Design efficient stored procedures

Source: Internet
Author: User

 

Design background

Due to historical reasons, the data volume in the online database environment is huge, and many tables with more than 10 million levels or even hundreds of millions are generated. The goal is to make n associated tables use a source table as the base table. Data is moved and archived. Here we use N as an example. N is 50, and each table has 5000 million data.

Worst-performing SQL evolution objective

2. The keyname field has the same meaning and name. the first 500 pieces of data that are not in the bug02 table are retrieved from the bug01 table.

Worst performance:

?
SELECT
TOP
500 a.KeyName FROM
bug01 a LEFT
JOIN
bug02 b on
a.KeyName = b.KeyName  WHERE
(a.KeyName
not in
(select
distinct
b.KeyName From
bug02))  ORDER
BY
a.KeyName asc

The evolutionary body is revealed at the end of the article

Detailed Design

Problem: Performance Security fault tolerance

Why is the process so designed? It will be explained below

Step 1 filter source table data

There is nothing to say about this part. You can set different filtering rules based on your own business scenarios.

Step 2. source table data copy

The entry point of the program must be the source table, and the content in the extension table is expanded based on the source table as the key. Then how to do this expansion process.

First, determine some concepts about the hierarchical relationships in the 50 tables. There may be only 10 tables directly associated with the source table key.

For example, if I count the details of all libraries in the city, we use the library as the source table. The bookshelves, addresses, and member information associated with the library. In this case, the information in 3 is divided into a level table.

Bookshelves are associated with book categories, addresses are associated with street information, and member users are associated with borrowing information. Then, we will continue to divide the three users into two-level tables.

Solution 1: Use a cursor loop to process the key-related data of the source table based on the key value of the source table. Suppose we have not processed the data of the 500-hop source table in batches.

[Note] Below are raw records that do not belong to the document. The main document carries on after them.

-- ==== Sys2Proof/Machine/Acc.lean ====
section
/-! DEFINITION. Accumulators: state words, SUM elements, ranked lists, and ACCDEF, ACCLD, ACCST, ACCSTAT
(02 R33, R34, 06 R99-R101, 07 R108-R115, 10 R177-R180). -/
namespace Sys2Proof.Machine

/-! ## Names and state words (02 R33, R34) -/

def accKey (home a : Nat) : Nat := home * 32 + a
def accWord (s : State) (home a : Nat) : DWord := cget s.accSt (accKey home a)
def setAccWord (s : State) (home a : Nat) (x : DWord) : State := { s with accSt := cset s.accSt (accKey home a) x }

def accRank (w : DWord) : Bool := w.getLsbD 0
def accFmt (w : DWord) : Nat := field w 1 2
def accCol (w : DWord) : Bool := w.getLsbD 3
def accK (w : DWord) : Nat := field w 4 7
def accPaired (w : DWord) : Bool := w.getLsbD 30
def accF64 (w : DWord) : Bool := !accRank w && accFmt w == 2

/-- Sticky events (06 R99). -/
def aOVF : DWord := 0x10000
def aINV : DWord := 0x20000
def aNANIN : DWord := 0x40000
def aSAT : DWord := 0x80000
def aDISC : DWord := 0x100000
def aFlags : DWord := 0x1F0000
def flagA (b : Bool) (f : DWord) : DWord := if b then f else 0

def raiseAcc (s : State) (home a : Nat) (f : DWord) : State := setAccWord s home a (accWord s home a ||| f)

def accsOf (s : State) (home : Nat) : Nat := (theCar s home).accs
/-- A name at or above the count, or the odd half of an FP64 pair. -/
def accUnbound (s : State) (home a : Nat) : Bool := accsOf s home ≤ a || accPaired (accWord s home a)

/-- The home carriage whose names a scalar instruction means: in a path, that of the thread in the lowest occupied
slot (DEDUCED). -/
def accHome (s : State) : Nat :=
  match s.self.kind with
  | .path =>
    match slotsOf s.self with
    | st :: _ => homeCar st.2
    | [] => s.self.id
  | _ => s.self.id

/-- Width of a home carriage, the rows each of its threads owns, and the rows of a thread (06 R100). -/
def homeWidth (s : State) (home : Nat) : Nat := max 1 (widthOf (theCar s home))
def rowsPer (w : Nat) : Nat := 128 / max 1 w
def rowsOfTid (s : State) (tid : Nat) : List Nat :=
  let w := homeWidth s (homeCar tid)
  (span 0 (rowsPer w)).map (fun j => homeIdx tid + w * j)

/-! ## The interlock: an instruction naming an accumulator waits for its passes and for an image on its way into it
(03 R54, 06 R101, 10 R178) -/

/-- The names a tile stands on: an FP64 tile takes the name above too. -/
def accSpan (s : State) (home a : Nat) : List Nat := if accF64 (accWord s home a) then [a, a + 1] else [a]
def passOn (s : State) (homes : List Nat) (names : List Nat) : Bool :=
  s.passes.any (fun p => p.homes.any homes.contains && names.any (fun a => a == p.acc || (p.op == .f64 && a == p.acc + 1))) ||
    s.loads.any (fun l => l.img.any (fun g =>
      g.rows.any (fun r => homes.contains r.1 && (accSpan s r.1 g.acc).any names.contains)))

/-! ## Elements of a SUM tile and poison of accumulator words -/

def accDataKey (home a w : Nat) : Nat := accKey home a * 16384 + w
/-- Words of element (m, n): one, or two of an FP64 pair (10 R178). -/
def elemKey (home a : Nat) (f64 : Bool) (m n : Nat) : Nat :=
  accDataKey home a (if f64 then 2 * (m * 128 + n) else m * 128 + n)
def sumGet (s : State) (home a : Nat) (f64 : Bool) (m n : Nat) : Nat :=
  let k := elemKey home a f64 m n
  if f64 then (cget s.accData k).toNat + 2 ^ 32 * (cget s.accData (k + 1)).toNat else (cget s.accData k).toNat
def elemCells (home a : Nat) (f64 : Bool) (m n x : Nat) : List (Nat × Word) :=
  let k := elemKey home a f64 m n
  if f64 then [(k, BitVec.ofNat 32 x), (k + 1, BitVec.ofNat 32 (x / 2 ^ 32))] else [(k, BitVec.ofNat 32 x)]
def putCells (s : State) (es : List (Nat × Word)) : State := { s with accData := csetAll s.accData es }
def markA (s : State) (keys : List Nat) (b : Bool) : State :=
  { s with accPoison := csetAll s.accPoison (keys.map (fun k => (k, BitVec.ofBool b))) }
def aBad (s : State) (key : Nat) : Bool := cget s.accPoison key == 1

/-! ## Ranked lists (07 R108-R114). A RANK slot is stored as its difference from empty entries. -/

abbrev Entry := Word × Word
def emptyEntry : Entry := (0xFF800000#32, 0xFFFFFFFF#32)

def listKey (home a i j : Nat) : Nat := accDataKey home a (i * 128 + 2 * j)
def lenOf (s : State) (home a i : Nat) : Nat := (cget s.accLen (accKey home a * 128 + i)).toNat
def entryAt (s : State) (home a i j : Nat) : Entry :=
  let k := listKey home a i j
  (cget s.accData k ^^^ emptyEntry.1, cget s.accData (k + 1) ^^^ emptyEntry.2)
/-- Entries 0 to L − 1. -/
def listOf (s : State) (home a i : Nat) : List Entry := (span 0 (lenOf s home a i)).map (entryAt s home a i)
/-- Store a list: its entries, empty ones behind them, and its length. -/
def setList (s : State) (home a i : Nat) (l : List Entry) : State :=
  let cells := ((span 0 l.length).zip l).flatMap (fun p =>
    let k := listKey home a i p.1
    [(k, p.2.1 ^^^ emptyEntry.1), (k + 1, p.2.2 ^^^ emptyEntry.2)])
  { s with
    accData := csetAll (cclear s.accData (listKey home a i 0) (listKey home a (i + 1) 0)) cells
    accLen := cset s.accLen (accKey home a * 128 + i) (BitVec.ofNat 7 l.length) }
def listKeys (home a i : Nat) : List Nat := span (listKey home a i 0) 128
def listBad (s : State) (home a i : Nat) : Bool := (listKeys home a i).any (aBad s)

def isNanW (v : Word) : Bool := (decodeF fmtF32 v.toNat).isNan
/-- −0 becomes +0 (07 R111). -/
def normZero (v : Word) : Word := if v = 0x80000000#32 then 0 else v
/-- Before the first entry that ranks below it. -/
def rankInsert (e : Entry) : List Entry → List Entry
  | [] => [e]
  | x :: r => if rankLess x e then e :: x :: r else x :: rankInsert e r
/-- An offer under bound K; a NaN is discarded. -/
def offerTo (k : Nat) (l : List Entry) (e : Entry) : List Entry :=
  if isNanW e.1 then l else (rankInsert (normZero e.1, e.2) l).take k
def mergeInto (k : Nat) (l es : List Entry) : List Entry := es.foldl (offerTo k) l
/-- Offers to list i of a tile, with DISC for a discarded NaN. -/
def offerAll (s : State) (home a i : Nat) (es : List Entry) : State :=
  let w := accWord s home a
  let s := setList s home a i (mergeInto (accK w) (listOf s home a i) es)
  raiseAcc s home a (flagA (es.any (fun e => isNanW e.1)) aDISC)
/-- The threshold, and whether L = K (07 R113). -/
def thresholdOf (s : State) (home a i : Nat) : Entry × Bool :=
  let k := accK (accWord s home a)
  if lenOf s home a i = k ∧ 0 < k then (entryAt s home a i (k - 1), true) else (emptyEntry, false)

/-! ## ACCDEF (10 R177) -/

/-- Every element 0, no entry, every length 0, no poison. -/
def clearSlot (s : State) (home a : Nat) : State :=
  { s with
    accData := cclear s.accData (accDataKey home a 0) (accDataKey home (a + 1) 0)
    accPoison := cclear s.accPoison (accDataKey home a 0) (accDataKey home (a + 1) 0)
    accLen := cclear s.accLen (accKey home a * 128) (accKey home (a + 1) * 128) }
/-- The state word with its layout bits, flags clear. -/
def declared (w : DWord) (low : Nat) (paired : Bool) : DWord :=
  (w &&& 0xFFFFFFFFBF000000#64) ||| BitVec.ofNat 64 (low % 2 ^ 11) ||| (if paired then 0x40000000#64 else 0)

/-- ACCDEF.SUM.F64 needs an even name with the name above bound. -/
def pairFits (s : State) (home a : Nat) : Bool := a % 2 == 0 && a + 1 < accsOf s home

def defineAcc (s : State) (home a : Nat) (imm : Word) : State :=
  let f64 := !imm.getLsbD 0 && field imm 1 2 == 2
  let was := accF64 (accWord s home a)
  let s := setAccWord (clearSlot s home a) home a (declared (accWord s home a) (field imm 0 11) false)
  if f64 || was then setAccWord (clearSlot s home (a + 1)) home (a + 1) (declared (accWord s home (a + 1)) 0 f64) else s

def execAccdef (i : RriI) (s : State) : Out :=
  let a := i.h.d.toNat
  let f64 := !i.imm.getLsbD 0 && field i.imm 1 2 == 2
  scalarOp i.h [] s (fun s =>
    let home := accHome s
    if inRegion s.self then trapC s .divergeIllegal
    else if accUnbound s home a || (f64 && !pairFits s home a) then trapC s .accUnbound
    else if passOn s [home] (accSpan s home a ++ if f64 then [a + 1] else []) then s
    else nextPc (defineAcc s home a i.imm))

/-! ## ACCSTAT (10 R180) -/

def execAccstat (i : RrrI) (s : State) : Out :=
  let a := i.h.a.toNat
  let len := i.mod.getLsbD 1
  scalarOp i.h (if len then [i.h.b] else []) s (fun s =>
    let home := accHome s
    let w := accWord s home a
    if accUnbound s home a then trapC s .accUnbound
    else if len && !accRank w then trapC s .accKind
    else if passOn s [home] (accSpan s home a) then s
    else
      let x : DWord := if len then BitVec.ofNat 64 (lenOf s home a (field (rs s i.h.b) 0 7)) else w
      let s := ws s i.h.d x
      nextPc (if i.mod.getLsbD 0 then setAccWord s home a (w &&& ~~~aFlags) else s))

/-! ## Images (10 R178, R179, 07 R115) -/

/-- Bytes of an image element and its conversion: none moves the bits. -/
structure DrainFmt where
  elem : Nat
  code : Option Nat
  deriving DecidableEq, Repr

/-- The image format of a tile under DFMT; none where it does not fit. -/
def drainFmt (w : DWord) (dfmt : Nat) : Option DrainFmt :=
  if accRank w then (if dfmt = 0 then some ⟨4, none⟩ else none)
  else
    match dfmt, accFmt w with
    | 0, 0 => some ⟨4, some 1⟩
    | 0, 1 => some ⟨4, none⟩
    | 0, 2 => some ⟨8, some 0⟩
    | 1, 0 => some ⟨2, some 3⟩
    | 2, 0 => some ⟨2, some 2⟩
    | 3, 0 => some ⟨1, some 4⟩
    | 4, 0 => some ⟨1, some 5⟩
    | 5, 1 => some ⟨1, some 8⟩
    | 6, 2 => some ⟨4, some 1⟩
    | _, _ => none

/-- A drained element and the tile events it raises (10 R179). -/
def drainElem (w : DWord) (f : DrainFmt) (sat : Bool) (x : Nat) : Nat × DWord :=
  match f.code with
  | none => (x, 0)
  | some 8 =>
    let v := (BitVec.ofNat 32 x).toInt
    if loLim false 8 ≤ v ∧ v ≤ hiLim false 8 then (x % 256, 0)
    else if sat then ((clampI false 8 v).toNat, aSAT) else (x % 256, aOVF)
  | some c =>
    let r := convToCode c .rne sat (decodeF (if accF64 w then fmtF64 else fmtF32) x)
    (r.1, flagA (r.2 &&& fOF != 0) (if sat then aSAT else aOVF))

/-- The rows, or lists, an accumulator instruction moves: home carriage and row (10 R178). -/
def movedRows (s : State) (ts : List (Nat × Nat)) (a : Nat) : List (Nat × Nat) :=
  let homes := nubNat (ts.map (fun st => homeCar st.2))
  homes.flatMap (fun h =>
    if accRank (accWord s h a) && accCol (accWord s h a) then (span 0 128).map (fun m => (h, m))
    else (ts.filter (fun st => homeCar st.2 == h)).flatMap (fun st => (rowsOfTid s st.2).map (fun m => (h, m))))

def homesActive (ts : List (Nat × Nat)) : List Nat := nubNat (ts.map (fun st => homeCar st.2))

/-- Places of an image that a row fills: offset and length; a list also has its length byte. -/
def imagePlaces (w : DWord) (f : DrainFmt) (m : Nat) : List (Nat × Nat) :=
  if accRank w then [(512 * m, 512), (65536 + m, 1)] else [(128 * f.elem * m, 128 * f.elem)]

def imgSpace (i : MemI) : LocSpace := if i.mod.getLsbD 5 then .scr else .shm
def imgAddr (s : State) (i : MemI) : Nat :=
  ((rs s i.h.a).setWidth 32 + (rs s i.h.b).setWidth 32 + memOfs i.t : Word).toNat

/-- Every byte of the places lies in the space. -/
def placesOk (s : State) (sp : LocSpace) (x : Nat) (ps : List (Nat × Nat)) : Bool :=
  ps.all (fun p => (span (x + p.1) p.2).all (locOk s sp))
/-- The frame ACCLD and ACCST share: guard, names, format, faults of the image, waits for earlier passes. -/
def imageOp (i : MemI) (store : Bool) (s : State)
    (body : List (Nat × Nat) → Nat → List (Nat × Nat) → State → State) : Out :=
  let a := i.h.d.toNat
  let dfmt := field i.mod 7 3
  .next (
    let ts := active s i.h
    let homes := homesActive ts
    if ts.isEmpty then nextPc s
    else if homes.any (fun h => accUnbound s h a) then trapC s .accUnbound
    else if anyBadS s [i.h.a, i.h.b] then trapC s .poison
    else if homes.any (fun h => (drainFmt (accWord s h a) dfmt).isNone) then trapC s .accFormat
    else if 1 < homes.length && homes.any (fun h => accRank (accWord s h a) && accCol (accWord s h a)) then
      trapC s .divergeIllegal
    else
      let rows := movedRows s ts a
      if store && 1 < homes.length then trapC s .divergeIllegal
      else
        let x := imgAddr s i
        let sp := imgSpace i
        let places := rows.flatMap (fun r =>
          let w := accWord s r.1 a
          imagePlaces w ((drainFmt w dfmt).getD ⟨4, none⟩) r.2)
        let keys := places.flatMap (fun p => locKeys s sp 0 (x + p.1) p.2)
        if !placesOk s sp x places then trapAt s .addrRange (BitVec.ofNat 64 x)
        else if x % 64 ≠ 0 then trapAt s .addrAlign (BitVec.ofNat 64 x)
        else if passOn s homes (homes.flatMap (fun h => accSpan s h a)) then s
        else if store && logFull s sp keys then trapC s .specIllegal
        else nextPc (body rows x places s))

/-- The entries of a list image. -/
def entriesOf (bs : List Byte) (n : Nat) : List Entry :=
  (span 0 (min n 64)).map (fun j => (leBits 32 ((bs.drop (8 * j)).take 4), leBits 32 ((bs.drop (8 * j + 4)).take 4)))

/-- How an image reads: bytes from an offset on, and whether they are poisoned. -/
abbrev ImgView := (Nat → Nat → List Byte) × (Nat → Nat → Bool)
def imgView (s : State) (sp : LocSpace) (x : Nat) : ImgView := (fun o n => imgBytes s (locKeys s sp 0 (x + o) n), fun o n => imgBad s (locKeys s sp 0 (x + o) n))

/-- ACCLD of one row or list (10 R179). -/
def loadRow (v : ImgView) (a : Nat) (s : State) (r : Nat × Nat) : State :=
  let home := r.1
  let m := r.2
  let w := accWord s home a
  if accRank w then
    let es := entriesOf (v.1 (512 * m) 512) (leNat (v.1 (65536 + m) 1))
    let bad := v.2 (512 * m) 512 || v.2 (65536 + m) 1
    markA (offerAll (setList s home a m []) home a m es) (listKeys home a m) bad
  else
    let e := if accF64 w then 8 else 4
    let bs := v.1 (128 * e * m) (128 * e)
    let els := (span 0 128).map (fun n => (n, leAt bs (e * n) e))
    let nan : Bool :=
      accFmt w != 1 && els.any (fun p => (decodeF (if accF64 w then fmtF64 else fmtF32) p.2).isNan)
    let cells := els.flatMap (fun p => elemCells home a (accF64 w) m p.1 p.2)
    let bad := els.filter (fun p => v.2 (128 * e * m + e * p.1) e)
    let s := markA (putCells s cells) (cells.map (fun c => c.1)) false
    raiseAcc (markA s (bad.flatMap (fun p => (elemCells home a (accF64 w) m p.1 0).map (fun c => c.1))) true)
      home a (flagA nan aNANIN)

That is, traverse all nodes based on the library ID. For example, we use a level-1 Table regardless of the level-2 and level-3 tables. The number of insert operations is 500*50. Select Operation same data volume

I'm not happy with anyone, and it's hard to figure out how to traverse two-level tables and three-level tables.

Solution 2: Set the key data of the source table, store the data in the variable, and use the in expression. It seems feasible. The number of operations is reduced to 1/500. But here is the most terrible problem.

Variable Length. For example, the maximum length of a varchar cannot exceed 65535.

Solution 3: Make the source table key into a query filter pool (the SQL where Condition Statement at the underlying level of the first-level table is described in detail below). Compared with the second scheme, we seem to have increased the number of operations again.

If the hierarchy is not considered, the insert operation is 50. The Select Operation is 50*2 acceptable.

Solution 3 extension: for a large table, 50 operations are not optimistic, and the 50 may change to 50000, or.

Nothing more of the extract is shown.